> **What you will do**: Go to the line containing "n.spl with pending" in the records below and print it and every following line exactly, on through the line containing "n.tme := by rw [(settle_frame o n).rest]", then stop.

Start of Material provided

-- ==== Sys2Proof/Laws/Settle.lean ====
section
/-! SUPPORT. What closes every command, said once: what it can change, when it changes nothing but the lines, and what a
request that is refused leaves. -/

namespace Sys2Proof.Machine

/-- What following the system causes can touch: the entries of the Alert List and the pending sets. -/
structure EntryFrame (s t : State) : Prop where
  rest : t = { s with alc := { s.alc with entries := t.alc.entries }, ports := t.ports }
  units : ∀ p, t.ports.get p = { s.ports.get p with posted := (t.ports.get p).posted }
  posted : ∀ p c, c ≠ .alertChanged → (t.ports.get p).posted.get c = (s.ports.get p).posted.get c

theorem EntryFrame.refl (s : State) : EntryFrame s s := ⟨rfl, fun _ => rfl, fun _ _ _ => rfl⟩

theorem EntryFrame.trans {s t u : State} (h : EntryFrame s t) (k : EntryFrame t u) : EntryFrame s u := by
  refine ⟨?_, fun p => ?_, fun p c n => (k.posted p c n).trans (h.posted p c n)⟩
  · rw [k.rest, h.rest]
  · rw [k.units p, h.units p]

namespace State

variable (s : State)

theorem storeAlerts_entryFrame (es : List Alert) (who : Port → Bool) : EntryFrame s (s.storeAlerts es who) := by
  refine ⟨rfl, fun p => ?_, fun p c n => ?_⟩
  · rw [storeAlerts, postTo_ports_get]; split <;> rfl
  · rw [storeAlerts_posted]; simp [n]

theorem followCause_entryFrame (c : SystemCause) (present : Bool) : EntryFrame s (s.followCause c present) := by
  have h : ∀ es, EntryFrame s (if es = s.alc.entries then s else s.storeAlerts es fun _ => true) := by
    intro es
    split
    · exact EntryFrame.refl s
    · exact s.storeAlerts_entryFrame es _
  exact h _

/-- What the Alert Controller makes of the causes a command changed (R161). -/
theorem followCauses_entryFrame (old new : State) : EntryFrame new (old.followCauses new) := by
  unfold followCauses
  split
  · exact EntryFrame.refl new
  · refine foldl_keeps EntryFrame EntryFrame.refl EntryFrame.trans (fun t c => ?_) _ new
    split
    · exact EntryFrame.refl t
    · exact t.followCause_entryFrame c _

/-- A command that changes no system cause brings no entry and removes none (R161). -/
theorem followCauses_same {old new : State} (h : ∀ c, new.causePresent c = old.causePresent c) :
    old.followCauses new = new := by
  have : ∀ (cs : List SystemCause) (t : State), (cs.foldl (fun t c =>
      if new.causePresent c = old.causePresent c then t else t.followCause c (new.causePresent c)) t) = t := by
    intro cs
    induction cs with
    | nil => intro t; rfl
    | cons c cs ih => intro t; rw [List.foldl_cons, if_pos (h c)]; exact ih t
  unfold followCauses
  split
  · rfl
  · exact this _ _

/-- The snapshot taken again changes the pending plan and nothing else (R109). -/
theorem retakeSnapshot_frame (old new : State) :
    old.retakeSnapshot new =
      { new with spl := { new.spl with pending := (old.retakeSnapshot new).spl.pending } } := by
  unfold retakeSnapshot
  split
  · split <;> rfl
  · rfl

/-- A command that starts no pass keeps the pending plan as it is (R108). -/
theorem retakeSnapshot_same {old new : State} (h : new.spl.serial = old.spl.serial) : old.retakeSnapshot new = new := by
  unfold retakeSnapshot
  split
  · rw [if_pos h]
  · rfl

end State

/-- The states before and after what closes a command. -/
structure SettleFrame (n t : State) : Prop where
  rest : t = { n with
    alc := { n.alc with entries := t.alc.entries }
    spl := { n.spl with pending := t.spl.pending }
    ports := t.ports
    pins := t.pins }
  units : ∀ p, t.ports.get p = { n.ports.get p with posted := (t.ports.get p).posted }
  posted : ∀ p c, c ≠ .alertChanged → (t.ports.get p).posted.get c = (n.ports.get p).posted.get c

/-- Everything that closing a command can do (R109, R161, R168, R183, R198). -/
theorem settle_frame (old new : State) : SettleFrame new (settle old new) := by
  have h := State.followCauses_entryFrame old new
  have k := State.retakeSnapshot_frame old (old.followCauses new)
  have e : (settle old new).ports = (old.followCauses new).ports := by
    unfold settle State.setLines; rw [k]; rfl
  refine ⟨?_, fun p => ?_, fun p c n => ?_⟩
  · unfold settle State.setLines
    rw [k, h.rest]
    rfl
  · rw [e]; exact h.units p
  · rw [e]; exact h.posted p c n

/-- The lines after every command are as their sets have them (R168, R183, R198). -/
theorem settle_lines (old new : State) : (settle old new).pins = (settle old new).lines := rfl

/-- Where a command changes no system cause and starts no pass, closing it sets the lines and nothing else. -/
theorem settle_quiet {old new : State} (h : ∀ c, new.causePresent c = old.causePresent c)
    (k : new.spl.serial = old.spl.serial) : settle old new = new.setLines := by
  unfold settle
  rw [State.followCauses_same h, State.retakeSnapshot_same k]

/-- The system causes are those of the State Controller's record alone. -/
theorem causePresent_of_stc {s t : State} (h : t.stc = s.stc) (c : SystemCause) : t.causePresent c = s.causePresent c := by
  cases c <;> simp [State.causePresent, h]

section
variable (o n : State)
@[simp] theorem settle_tbu : (settle o n).tbu = n.tbu := by rw [(settle_frame o n).rest]
@[simp] theorem settle_ptc : (settle o n).ptc = n.ptc := by rw [(settle_frame o n).rest]
@[simp] theorem settle_tme : (settle o n).tme = n.tme := by rw [(settle_frame o n).rest]
@[simp] theorem settle_squ : (settle o n).squ = n.squ := by rw [(settle_frame o n).rest]
@[simp] theorem settle_pmc : (settle o n).pmc = n.pmc := by rw [(settle_frame o n).rest]
@[simp] theorem settle_dru : (settle o n).dru = n.dru := by rw [(settle_frame o n).rest]
@[simp] theorem settle_snu : (settle o n).snu = n.snu := by rw [(settle_frame o n).rest]
@[simp] theorem settle_stc : (settle o n).stc = n.stc := by rw [(settle_frame o n).rest]
@[simp] theorem settle_presence : (settle o n).presence = n.presence := by rw [(settle_frame o n).rest]
@[simp] theorem settle_watchdog : (settle o n).watchdog = n.watchdog := by rw [(settle_frame o n).rest]
@[simp] theorem settle_free : (settle o n).free = n.free := by rw [(settle_frame o n).rest]
@[simp] theorem settle_pending : (settle o n).pending = n.pending := by rw [(settle_frame o n).rest]
end

/-! ## Requests -/

/-- The state after a reply was formed (R189, R193): the port's last reply, and its transmission where its frame is the one
in service. -/
theorem answer_ports (s : State) (p q : Port) (i : Instr) (r : Reply) :
    (s.answer p i r).ports.get q = if q = p then (s.ports.get p).answer i r else s.ports.get q := by
  simp [State.answer, PerPort.get_set]

/-- What the port's last two checks of R191 make of a request, said once. -/
theorem dispatch_eq (s : State) (code : Byte) (p : Port) (take : Taken) :
    s.dispatch code p take =
      if roleAllowed code p = false then s.refuse .notPermitted
      else if s.stc.op = .selftest ∧ selftestCodes.contains code = false then s.refuse .busy
      else take := by
  unfold State.dispatch portRefusal
  repeat' split
  all_goals simp_all

/-- A request that R191 lets through to its block (R191). -/
theorem dispatch_taken {s : State} {code : Byte} {p : Port} {take : Taken} (h : roleAllowed code p = true)
    (k : s.stc.op ≠ .selftest ∨ selftestCodes.contains code = true) : s.dispatch code p take = take := by
  rw [dispatch_eq, if_neg (by simp [h]), if_neg]
  rintro ⟨a, b⟩
  rcases k with k | k
  · exact k a
  · rw [k] at b; cases b

/-- A request that no break cut off: its reply goes into transmission where it is the one in service (R189, R190). -/
theorem answer_of_not_cutOff {u : PortUnit} {i : Instr} (h : i ∉ u.cutOff) (r : Reply) :
    u.answer i r =
      { u with lastReply := some r, service := if u.service = .handed i then .replying r.frames else u.service } := by
  unfold PortUnit.answer
  rw [if_neg (by simpa using h)]

/-- A block whose answer leaves the state as it was: the reply is formed, the lines are set, and nothing else happens. -/
theorem request_reply {s : State} {i : Instr} {code : Byte} {p : Port} {take : Taken}
    (h : (s.dispatch code p take).state = s) :
    request i code p s take = .next (s.answer p i ((s.dispatch code p take).reply code)).setLines := by
  unfold request
  dsimp only
  rw [h]
  exact congrArg _ (settle_quiet (fun c => causePresent_of_stc rfl c) rfl)

end Sys2Proof.Machine
end

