-- ==== Sys2Proof/Laws/Planner.lean ====
section
/-! SUPPORT. What the planner makes of the self-test's reference problem. -/

namespace Sys2Proof.Machine

/-- The planner's plan of the reference problem meets the answer that R180 asks for. -/
theorem reference_met : referenceMet referenceProblem.plan = true := by decide +kernel

end Sys2Proof.Machine
end

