/-- Settles O17. -/
theorem crystalStopEndsXtal : Obligations.CrystalStopEndsXtal := by
  intro s xtal running
  obtain ⟨t, ran, closed⟩ := event_closed (i := .crystalStop) rfl nofun s
  have effect : s.effect .crystalStop = s.crystalStops := rfl
  rw [effect, crystalStops_xtal running xtal] at closed
  obtain ⟨tbu, latched, frame, posts, posted, lost, stays⟩ := failCrystal_failed (s.setTbu s.tbu.crystalStopped.leaveSource)
  generalize (s.setTbu s.tbu.crystalStopped.leaveSource).failCrystal = u at *
  rw [State.setTbu_tbu] at tbu
  have ended : t.tbu.ended = (s.tbu.ended.map fun e => (e.1, { e.2 with crystal := false })).filter fun e => e.1 = .rc := by
    rw [closed.tbu, tbu]; rfl
  have serial : s.stc.op ≠ .run → u.spl.serial = s.spl.serial := fun stopped => by rw [stays stopped]; rfl
  have source : t.tbu.source = if s.tbu.mainsPresent && s.tbu.nominal.isSome then .mains else .rc := by
    rw [closed.tbu, tbu]; rfl
  refine ⟨t, ran, ?_⟩
  rw [closed.stc]
  refine ⟨?_, ?_, latched, source, ?_, ?_, ?_, ?_, ?_, ?_, ?_, fun w rc => ?_, fun q => ?_, ?_, fun rc => ?_, fun stopped => ?_⟩
  iterate 9 · rw [closed.tbu, tbu]; rfl
  · rw [ended, rc]; rfl
  · exact closed.keeps (c := .timebaseChanged) nofun (posted q)
  · have control := frame.closed closed
    rw [closed.tbu, tbu]
    exact control
  · exact lost (source.symm.trans rc)
  · have whole := closed.frame (serial stopped)
    rw [stays stopped] at whole
    rw [closed.tbu]
    exact whole

/-! ## The other changes of mains and crystal (R4, R5, R8, log 7) -/

/-- The Timebase Unit once mains has gone. -/
def Tbu.mainsLost (t : Tbu) : Tbu :=
  let marked := fun v : Window => { v with mains := false, known := v.known && t.forced.isSome }
  { t with mainsPresent := false, detected := none, window := t.window.map marked
           ended := t.ended.map fun e => (e.1, marked e.2) }

theorem setDetected_eq (s : State) (n : Option Nominal) : s.setDetected n =
    if decide (s.tbu.detected ≠ n) then (s.setTbu { s.tbu with detected := n }).postAll .timebaseChanged
    else s.setTbu { s.tbu with detected := n } := by
  unfold State.setDetected
  dsimp only
  by_cases same : s.tbu.detected = n <;> simp [same]

theorem setDetected_rest (s : State) (n : Option Nominal) :
    s.setDetected n = { s with tbu := { s.tbu with detected := n }, ports := (s.setDetected n).ports } := by
  rw [setDetected_eq]
  split <;> rfl

theorem setDetected_portsAfter (s : State) (n : Option Nominal) :
    PortsAfter none (fun _ c => c = .timebaseChanged && s.tbu.detected ≠ n) s (s.setDetected n) := by
  rw [setDetected_eq]
  exact post_if_portsAfter .timebaseChanged _ rfl

/-- The state once mains has gone, before a source that it leaves. -/
def State.unpowered (s : State) : State :=
  let a := (s.setTbu { s.tbu.mapWindows fun w => { w with mains := false } with mainsPresent := false }).setDetected none
  a.setTbu a.tbu.forgetKnown

theorem losesMains_eq {s : State} (present : s.tbu.mainsPresent = true) :
    s.losesMains = if s.tbu.source = .mains then (s.unpowered.setTbu s.unpowered.tbu.leaveSource).switchSource .rc else s.unpowered := by
  unfold State.losesMains
  rw [if_pos present]
  rfl

theorem unpowered_rest (s : State) : s.unpowered = { s with tbu := s.tbu.mainsLost, ports := s.unpowered.ports } := by
  unfold State.unpowered
  dsimp only
  rw [setDetected_rest]
  simp [Tbu.mainsLost, Tbu.forgetKnown, Tbu.mapWindows, State.setTbu, Tbu.nominal, Function.comp_def]

theorem unpowered_portsAfter (s : State) :
    PortsAfter none (fun _ c => c = .timebaseChanged && s.tbu.detected ≠ none) s s.unpowered :=
  (setDetected_portsAfter (s.setTbu { s.tbu.mapWindows fun w => { w with mains := false } with mainsPresent := false }) none).congr
    rfl rfl fun _ _ => rfl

End of Material provided

> **Result for this exercise**:
    spl := { n.spl with pending := t.spl.pending }
    ports := t.ports
    pins := t.pins }
  units : ∀ p, t.ports.get p = { n.ports.get p with posted := (t.ports.get p).posted }
  posted : ∀ p c, c ≠ .alertChanged → (t.ports.get p).posted.get c = (n.ports.get p).posted.get c

/-- Everything that closing a command can do (R109, R161, R168, R183, R198). -/
theorem settle_frame (old new : State) : SettleFrame new (settle old new) := by
  have h := State.followCauses_entryFrame old new
  have k := State.retakeSnapshot_frame old (old.followCauses new)
  have e : (settle old new).ports = (old.followCauses new).ports := by
    unfold settle State.setLines; rw [k]; rfl
  refine ⟨?_, fun p => ?_, fun p c n => ?_⟩
  · unfold settle State.setLines
    rw [k, h.rest]
    rfl
  · rw [e]; exact h.units p
  · rw [e]; exact h.posted p c n

/-- The lines after every command are as their sets have them (R168, R183, R198). -/
theorem settle_lines (old new : State) : (settle old new).pins = (settle old new).lines := rfl

/-- Where a command changes no system cause and starts no pass, closing it sets the lines and nothing else. -/
theorem settle_quiet {old new : State} (h : ∀ c, new.causePresent c = old.causePresent c)
    (k : new.spl.serial = old.spl.serial) : settle old new = new.setLines := by
  unfold settle
  rw [State.followCauses_same h, State.retakeSnapshot_same k]

/-- The system causes are those of the State Controller's record alone. -/
theorem causePresent_of_stc {s t : State} (h : t.stc = s.stc) (c : SystemCause) : t.causePresent c = s.causePresent c := by
  cases c <;> simp [State.causePresent, h]

section
variable (o n : State)
@[simp] theorem settle_tbu : (settle o n).tbu = n.tbu := by rw [(settle_frame o n).rest]
@[simp] theorem settle_ptc : (settle o n).ptc = n.ptc := by rw [(settle_frame o n).rest]
@[simp] theorem settle_tme : (settle o n).tme = n.tme := by rw [(settle_frame o n).rest]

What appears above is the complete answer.